- What to produce
Take the data below and extract the lines from the one with "is the model's choice, DESIGN CHOICE, unsafe" to the one with "(len : BitVec", inclusive, exactly as written.
─── Given records ───
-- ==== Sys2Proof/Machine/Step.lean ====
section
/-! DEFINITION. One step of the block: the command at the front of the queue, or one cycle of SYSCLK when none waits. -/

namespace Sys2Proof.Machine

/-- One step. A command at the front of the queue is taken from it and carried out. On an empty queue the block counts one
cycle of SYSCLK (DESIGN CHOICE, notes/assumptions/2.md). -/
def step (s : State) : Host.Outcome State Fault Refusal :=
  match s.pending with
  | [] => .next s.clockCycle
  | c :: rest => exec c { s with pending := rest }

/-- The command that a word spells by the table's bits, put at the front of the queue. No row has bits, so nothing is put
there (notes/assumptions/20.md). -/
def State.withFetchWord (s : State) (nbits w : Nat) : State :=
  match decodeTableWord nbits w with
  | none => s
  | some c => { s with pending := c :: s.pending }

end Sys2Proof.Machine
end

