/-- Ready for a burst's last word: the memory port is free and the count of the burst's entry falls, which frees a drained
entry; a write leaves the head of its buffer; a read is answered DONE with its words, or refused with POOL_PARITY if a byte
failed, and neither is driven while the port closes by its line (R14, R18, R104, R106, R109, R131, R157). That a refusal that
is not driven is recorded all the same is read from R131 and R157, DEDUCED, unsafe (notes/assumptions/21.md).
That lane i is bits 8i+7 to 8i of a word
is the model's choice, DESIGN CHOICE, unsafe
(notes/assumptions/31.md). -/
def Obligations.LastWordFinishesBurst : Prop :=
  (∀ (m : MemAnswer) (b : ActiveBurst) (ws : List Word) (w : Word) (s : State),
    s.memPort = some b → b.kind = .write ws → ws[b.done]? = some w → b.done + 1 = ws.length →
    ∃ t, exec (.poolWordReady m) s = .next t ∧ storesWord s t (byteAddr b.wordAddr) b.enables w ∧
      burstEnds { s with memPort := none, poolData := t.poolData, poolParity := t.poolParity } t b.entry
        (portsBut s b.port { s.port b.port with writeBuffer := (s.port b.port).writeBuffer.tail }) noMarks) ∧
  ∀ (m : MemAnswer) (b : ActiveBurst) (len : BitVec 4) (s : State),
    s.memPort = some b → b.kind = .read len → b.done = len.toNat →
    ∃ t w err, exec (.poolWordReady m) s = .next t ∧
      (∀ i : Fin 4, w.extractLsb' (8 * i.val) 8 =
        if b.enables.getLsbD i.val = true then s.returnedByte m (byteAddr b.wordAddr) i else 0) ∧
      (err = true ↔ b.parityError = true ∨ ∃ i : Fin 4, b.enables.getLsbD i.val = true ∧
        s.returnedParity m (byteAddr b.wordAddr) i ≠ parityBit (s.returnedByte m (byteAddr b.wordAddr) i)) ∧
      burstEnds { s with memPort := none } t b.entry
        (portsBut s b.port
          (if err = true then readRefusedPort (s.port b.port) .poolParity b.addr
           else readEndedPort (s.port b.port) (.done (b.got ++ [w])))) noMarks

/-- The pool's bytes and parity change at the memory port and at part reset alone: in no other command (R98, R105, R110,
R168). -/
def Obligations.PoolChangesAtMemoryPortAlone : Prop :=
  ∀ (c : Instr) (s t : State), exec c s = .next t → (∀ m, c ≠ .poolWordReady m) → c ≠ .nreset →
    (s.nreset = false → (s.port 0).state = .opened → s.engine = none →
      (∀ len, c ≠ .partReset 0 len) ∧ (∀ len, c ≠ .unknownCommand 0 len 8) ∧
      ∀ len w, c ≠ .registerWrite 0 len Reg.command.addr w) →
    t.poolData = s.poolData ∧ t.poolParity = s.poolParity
───
─── Given records ───
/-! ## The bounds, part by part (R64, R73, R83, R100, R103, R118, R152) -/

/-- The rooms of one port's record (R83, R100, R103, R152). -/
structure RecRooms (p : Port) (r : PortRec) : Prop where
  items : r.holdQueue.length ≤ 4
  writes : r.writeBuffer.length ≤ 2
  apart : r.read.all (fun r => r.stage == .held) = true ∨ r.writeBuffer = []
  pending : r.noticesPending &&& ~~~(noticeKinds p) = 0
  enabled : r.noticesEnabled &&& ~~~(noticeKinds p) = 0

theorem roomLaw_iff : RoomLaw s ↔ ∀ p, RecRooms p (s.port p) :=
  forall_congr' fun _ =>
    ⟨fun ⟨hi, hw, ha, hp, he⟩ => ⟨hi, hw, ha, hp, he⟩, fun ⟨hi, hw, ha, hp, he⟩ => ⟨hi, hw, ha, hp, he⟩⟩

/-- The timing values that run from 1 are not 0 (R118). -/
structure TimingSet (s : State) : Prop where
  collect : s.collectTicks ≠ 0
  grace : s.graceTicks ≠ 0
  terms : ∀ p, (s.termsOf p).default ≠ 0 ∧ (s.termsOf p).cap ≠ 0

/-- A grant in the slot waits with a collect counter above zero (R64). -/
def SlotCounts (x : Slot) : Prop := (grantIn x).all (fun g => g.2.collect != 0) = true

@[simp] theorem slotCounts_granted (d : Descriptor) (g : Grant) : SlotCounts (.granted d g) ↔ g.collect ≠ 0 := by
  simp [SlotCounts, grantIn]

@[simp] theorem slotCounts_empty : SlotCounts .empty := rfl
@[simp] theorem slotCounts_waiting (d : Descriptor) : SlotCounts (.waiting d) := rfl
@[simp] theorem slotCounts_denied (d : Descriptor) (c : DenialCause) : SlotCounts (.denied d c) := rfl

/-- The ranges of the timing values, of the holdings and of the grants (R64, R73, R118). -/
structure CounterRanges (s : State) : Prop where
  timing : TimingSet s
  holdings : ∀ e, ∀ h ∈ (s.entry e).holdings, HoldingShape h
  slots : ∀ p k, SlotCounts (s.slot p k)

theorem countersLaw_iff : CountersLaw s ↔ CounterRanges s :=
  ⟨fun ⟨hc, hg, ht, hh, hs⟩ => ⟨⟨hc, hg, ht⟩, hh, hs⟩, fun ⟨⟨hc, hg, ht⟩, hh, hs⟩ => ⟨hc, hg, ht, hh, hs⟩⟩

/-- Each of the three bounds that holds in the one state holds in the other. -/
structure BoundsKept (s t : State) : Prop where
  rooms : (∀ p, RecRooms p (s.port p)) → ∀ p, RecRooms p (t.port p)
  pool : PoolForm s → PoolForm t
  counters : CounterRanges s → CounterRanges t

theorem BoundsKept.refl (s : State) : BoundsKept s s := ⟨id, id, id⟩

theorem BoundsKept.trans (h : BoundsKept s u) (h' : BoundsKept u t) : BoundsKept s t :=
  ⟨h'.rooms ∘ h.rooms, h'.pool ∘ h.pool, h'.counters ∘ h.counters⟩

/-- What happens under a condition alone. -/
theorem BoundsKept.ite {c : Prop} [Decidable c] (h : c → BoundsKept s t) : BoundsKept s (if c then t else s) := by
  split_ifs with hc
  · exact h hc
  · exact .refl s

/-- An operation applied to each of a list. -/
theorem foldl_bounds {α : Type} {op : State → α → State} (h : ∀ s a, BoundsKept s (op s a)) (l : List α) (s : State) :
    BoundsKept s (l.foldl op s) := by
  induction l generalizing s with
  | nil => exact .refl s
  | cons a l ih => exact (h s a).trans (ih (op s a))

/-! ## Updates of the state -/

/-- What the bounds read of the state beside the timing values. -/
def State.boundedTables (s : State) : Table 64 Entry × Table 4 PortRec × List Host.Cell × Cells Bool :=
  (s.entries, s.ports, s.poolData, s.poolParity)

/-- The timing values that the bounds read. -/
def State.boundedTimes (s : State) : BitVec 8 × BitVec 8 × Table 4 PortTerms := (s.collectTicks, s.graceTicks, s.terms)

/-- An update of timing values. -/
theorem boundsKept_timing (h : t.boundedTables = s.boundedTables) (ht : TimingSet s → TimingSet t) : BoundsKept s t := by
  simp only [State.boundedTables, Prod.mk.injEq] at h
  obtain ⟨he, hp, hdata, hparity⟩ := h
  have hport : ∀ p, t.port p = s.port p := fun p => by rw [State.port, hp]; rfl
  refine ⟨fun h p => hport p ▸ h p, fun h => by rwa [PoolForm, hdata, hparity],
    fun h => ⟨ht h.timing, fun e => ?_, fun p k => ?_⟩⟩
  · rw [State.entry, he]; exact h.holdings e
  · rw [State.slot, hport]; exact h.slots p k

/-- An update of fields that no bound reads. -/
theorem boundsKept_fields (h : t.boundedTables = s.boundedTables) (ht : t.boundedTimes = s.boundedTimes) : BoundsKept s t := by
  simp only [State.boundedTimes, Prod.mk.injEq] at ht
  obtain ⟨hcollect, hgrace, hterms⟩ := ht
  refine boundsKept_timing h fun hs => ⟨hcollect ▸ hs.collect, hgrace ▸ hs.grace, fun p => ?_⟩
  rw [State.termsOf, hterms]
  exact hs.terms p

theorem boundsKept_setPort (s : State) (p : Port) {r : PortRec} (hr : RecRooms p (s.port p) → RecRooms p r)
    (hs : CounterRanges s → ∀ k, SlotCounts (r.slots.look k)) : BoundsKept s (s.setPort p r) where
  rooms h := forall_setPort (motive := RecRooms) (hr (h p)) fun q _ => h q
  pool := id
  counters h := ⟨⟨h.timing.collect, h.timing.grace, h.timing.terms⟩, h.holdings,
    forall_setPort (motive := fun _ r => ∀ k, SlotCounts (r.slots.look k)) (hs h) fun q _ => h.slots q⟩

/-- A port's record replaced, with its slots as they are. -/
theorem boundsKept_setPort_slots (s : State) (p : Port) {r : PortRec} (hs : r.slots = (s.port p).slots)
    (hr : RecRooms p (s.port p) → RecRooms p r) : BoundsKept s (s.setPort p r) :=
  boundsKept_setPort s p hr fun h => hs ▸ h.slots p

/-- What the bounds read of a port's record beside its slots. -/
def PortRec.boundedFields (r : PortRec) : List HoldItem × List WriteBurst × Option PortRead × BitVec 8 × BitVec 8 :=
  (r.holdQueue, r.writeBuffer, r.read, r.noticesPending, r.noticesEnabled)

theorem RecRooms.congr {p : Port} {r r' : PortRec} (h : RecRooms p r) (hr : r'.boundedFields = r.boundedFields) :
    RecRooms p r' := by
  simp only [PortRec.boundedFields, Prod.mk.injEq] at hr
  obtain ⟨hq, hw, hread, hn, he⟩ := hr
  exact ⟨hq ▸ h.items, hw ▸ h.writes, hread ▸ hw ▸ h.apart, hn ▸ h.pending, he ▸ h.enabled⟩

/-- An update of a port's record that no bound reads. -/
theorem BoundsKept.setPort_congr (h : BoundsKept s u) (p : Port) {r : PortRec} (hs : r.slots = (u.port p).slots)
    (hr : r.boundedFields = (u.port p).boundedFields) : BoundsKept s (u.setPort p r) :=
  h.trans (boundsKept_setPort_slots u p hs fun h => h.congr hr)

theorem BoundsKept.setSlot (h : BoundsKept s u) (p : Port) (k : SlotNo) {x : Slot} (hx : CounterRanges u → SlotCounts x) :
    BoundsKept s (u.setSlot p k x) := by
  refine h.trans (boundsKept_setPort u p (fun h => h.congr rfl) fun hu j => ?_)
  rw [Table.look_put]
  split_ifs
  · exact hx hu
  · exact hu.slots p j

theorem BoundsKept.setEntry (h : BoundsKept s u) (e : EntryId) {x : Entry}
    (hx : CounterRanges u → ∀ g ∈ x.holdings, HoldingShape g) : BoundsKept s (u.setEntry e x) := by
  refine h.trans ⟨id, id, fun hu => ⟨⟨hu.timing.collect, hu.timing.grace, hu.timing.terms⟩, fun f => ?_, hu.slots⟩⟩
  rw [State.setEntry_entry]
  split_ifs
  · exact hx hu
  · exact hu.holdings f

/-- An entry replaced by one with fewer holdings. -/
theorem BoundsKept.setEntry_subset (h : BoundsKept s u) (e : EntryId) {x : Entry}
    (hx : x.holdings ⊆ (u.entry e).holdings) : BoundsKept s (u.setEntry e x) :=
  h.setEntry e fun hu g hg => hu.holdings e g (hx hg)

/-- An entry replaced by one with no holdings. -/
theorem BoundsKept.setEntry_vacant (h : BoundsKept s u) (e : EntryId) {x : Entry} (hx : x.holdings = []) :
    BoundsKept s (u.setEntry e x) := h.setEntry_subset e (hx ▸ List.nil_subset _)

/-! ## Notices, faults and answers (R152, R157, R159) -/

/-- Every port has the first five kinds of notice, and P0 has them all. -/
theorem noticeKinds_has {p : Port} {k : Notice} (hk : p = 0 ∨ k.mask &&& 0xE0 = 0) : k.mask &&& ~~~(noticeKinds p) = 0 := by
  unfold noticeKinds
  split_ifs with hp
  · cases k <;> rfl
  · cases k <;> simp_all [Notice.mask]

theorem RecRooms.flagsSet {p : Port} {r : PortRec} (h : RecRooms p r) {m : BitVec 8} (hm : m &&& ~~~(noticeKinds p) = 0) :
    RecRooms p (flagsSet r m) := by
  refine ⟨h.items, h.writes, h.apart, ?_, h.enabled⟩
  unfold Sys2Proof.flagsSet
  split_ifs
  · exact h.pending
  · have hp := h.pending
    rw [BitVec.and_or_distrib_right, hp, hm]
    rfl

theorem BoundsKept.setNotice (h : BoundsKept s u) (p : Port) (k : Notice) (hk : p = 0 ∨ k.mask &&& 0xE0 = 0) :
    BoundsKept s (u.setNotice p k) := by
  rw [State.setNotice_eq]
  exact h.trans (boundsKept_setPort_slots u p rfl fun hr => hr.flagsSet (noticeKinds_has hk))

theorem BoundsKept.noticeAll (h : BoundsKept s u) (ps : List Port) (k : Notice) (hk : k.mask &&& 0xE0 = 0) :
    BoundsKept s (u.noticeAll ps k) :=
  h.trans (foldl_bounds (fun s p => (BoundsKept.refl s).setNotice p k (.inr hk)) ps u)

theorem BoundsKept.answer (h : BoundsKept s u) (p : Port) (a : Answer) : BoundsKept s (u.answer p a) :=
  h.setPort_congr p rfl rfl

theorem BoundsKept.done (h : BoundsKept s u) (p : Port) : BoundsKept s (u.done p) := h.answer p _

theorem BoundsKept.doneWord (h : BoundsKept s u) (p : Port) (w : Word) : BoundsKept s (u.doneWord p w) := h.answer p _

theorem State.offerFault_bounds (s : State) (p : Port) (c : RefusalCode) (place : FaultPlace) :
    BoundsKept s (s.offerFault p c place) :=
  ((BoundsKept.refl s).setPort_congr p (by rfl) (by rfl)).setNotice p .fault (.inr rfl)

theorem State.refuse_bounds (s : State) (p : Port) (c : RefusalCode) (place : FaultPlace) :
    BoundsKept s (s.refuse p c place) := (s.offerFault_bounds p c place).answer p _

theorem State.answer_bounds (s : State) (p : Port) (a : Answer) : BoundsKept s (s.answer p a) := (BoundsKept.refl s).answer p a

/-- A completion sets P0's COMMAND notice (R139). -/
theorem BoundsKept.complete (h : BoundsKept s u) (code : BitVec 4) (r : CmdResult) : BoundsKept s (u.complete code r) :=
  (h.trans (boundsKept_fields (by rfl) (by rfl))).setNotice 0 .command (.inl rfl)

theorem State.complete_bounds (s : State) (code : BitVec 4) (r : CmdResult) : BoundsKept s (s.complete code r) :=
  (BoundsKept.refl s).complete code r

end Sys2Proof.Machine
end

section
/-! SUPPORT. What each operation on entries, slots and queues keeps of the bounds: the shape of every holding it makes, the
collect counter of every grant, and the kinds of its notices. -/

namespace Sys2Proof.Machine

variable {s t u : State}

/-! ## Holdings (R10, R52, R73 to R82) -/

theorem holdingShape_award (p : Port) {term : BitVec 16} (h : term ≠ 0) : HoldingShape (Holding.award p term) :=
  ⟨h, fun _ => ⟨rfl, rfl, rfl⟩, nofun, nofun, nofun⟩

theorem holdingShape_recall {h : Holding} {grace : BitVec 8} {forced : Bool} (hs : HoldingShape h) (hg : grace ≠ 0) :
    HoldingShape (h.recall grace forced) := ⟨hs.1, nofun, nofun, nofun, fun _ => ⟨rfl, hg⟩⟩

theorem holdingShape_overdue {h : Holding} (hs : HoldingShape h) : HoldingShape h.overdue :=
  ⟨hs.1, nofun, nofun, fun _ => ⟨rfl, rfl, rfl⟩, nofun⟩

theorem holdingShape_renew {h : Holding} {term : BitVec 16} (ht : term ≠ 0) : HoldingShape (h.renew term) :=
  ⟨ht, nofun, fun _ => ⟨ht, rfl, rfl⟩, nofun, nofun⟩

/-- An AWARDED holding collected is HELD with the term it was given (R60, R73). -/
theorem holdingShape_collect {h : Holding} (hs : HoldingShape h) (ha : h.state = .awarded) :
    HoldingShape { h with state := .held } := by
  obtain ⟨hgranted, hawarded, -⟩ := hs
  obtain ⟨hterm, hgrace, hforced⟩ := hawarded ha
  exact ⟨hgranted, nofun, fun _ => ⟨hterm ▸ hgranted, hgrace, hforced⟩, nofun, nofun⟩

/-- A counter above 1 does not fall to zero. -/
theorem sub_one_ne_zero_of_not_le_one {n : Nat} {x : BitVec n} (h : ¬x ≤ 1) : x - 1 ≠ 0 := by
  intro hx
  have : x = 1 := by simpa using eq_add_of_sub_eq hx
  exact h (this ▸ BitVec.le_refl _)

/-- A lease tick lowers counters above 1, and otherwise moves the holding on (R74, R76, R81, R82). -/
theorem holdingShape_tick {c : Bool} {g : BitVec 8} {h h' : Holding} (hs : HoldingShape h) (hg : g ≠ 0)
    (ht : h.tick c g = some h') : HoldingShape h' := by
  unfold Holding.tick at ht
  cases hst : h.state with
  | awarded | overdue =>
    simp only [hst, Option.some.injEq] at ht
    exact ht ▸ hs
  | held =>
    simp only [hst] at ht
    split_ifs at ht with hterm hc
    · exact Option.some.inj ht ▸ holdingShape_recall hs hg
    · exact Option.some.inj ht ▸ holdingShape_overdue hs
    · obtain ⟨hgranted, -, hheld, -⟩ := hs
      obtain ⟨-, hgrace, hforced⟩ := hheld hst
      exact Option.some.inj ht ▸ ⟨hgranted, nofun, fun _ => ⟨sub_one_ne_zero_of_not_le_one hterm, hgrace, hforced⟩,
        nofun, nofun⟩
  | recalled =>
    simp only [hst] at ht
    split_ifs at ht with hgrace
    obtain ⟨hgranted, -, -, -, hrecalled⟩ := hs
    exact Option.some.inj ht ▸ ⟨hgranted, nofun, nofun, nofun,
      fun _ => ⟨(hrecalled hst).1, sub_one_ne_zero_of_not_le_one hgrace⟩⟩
───
- Answer for this exercise
is the model's choice, DESIGN CHOICE, unsafe
(notes/assumptions/31.md). -/
def Obligations.LastWordFinishesBurst : Prop :=
  (∀ (m : MemAnswer) (b : ActiveBurst) (ws : List Word) (w : Word) (s : State),
    s.memPort = some b → b.kind = .write ws → ws[b.done]? = some w → b.done + 1 = ws.length →
    ∃ t, exec (.poolWordReady m) s = .next t ∧ storesWord s t (byteAddr b.wordAddr) b.enables w ∧
      burstEnds { s with memPort := none, poolData := t.poolData, poolParity := t.poolParity } t b.entry
        (portsBut s b.port { s.port b.port with writeBuffer := (s.port b.port).writeBuffer.tail }) noMarks) ∧
  ∀ (m : MemAnswer) (b : ActiveBurst) (len : BitVec 4) (s : State),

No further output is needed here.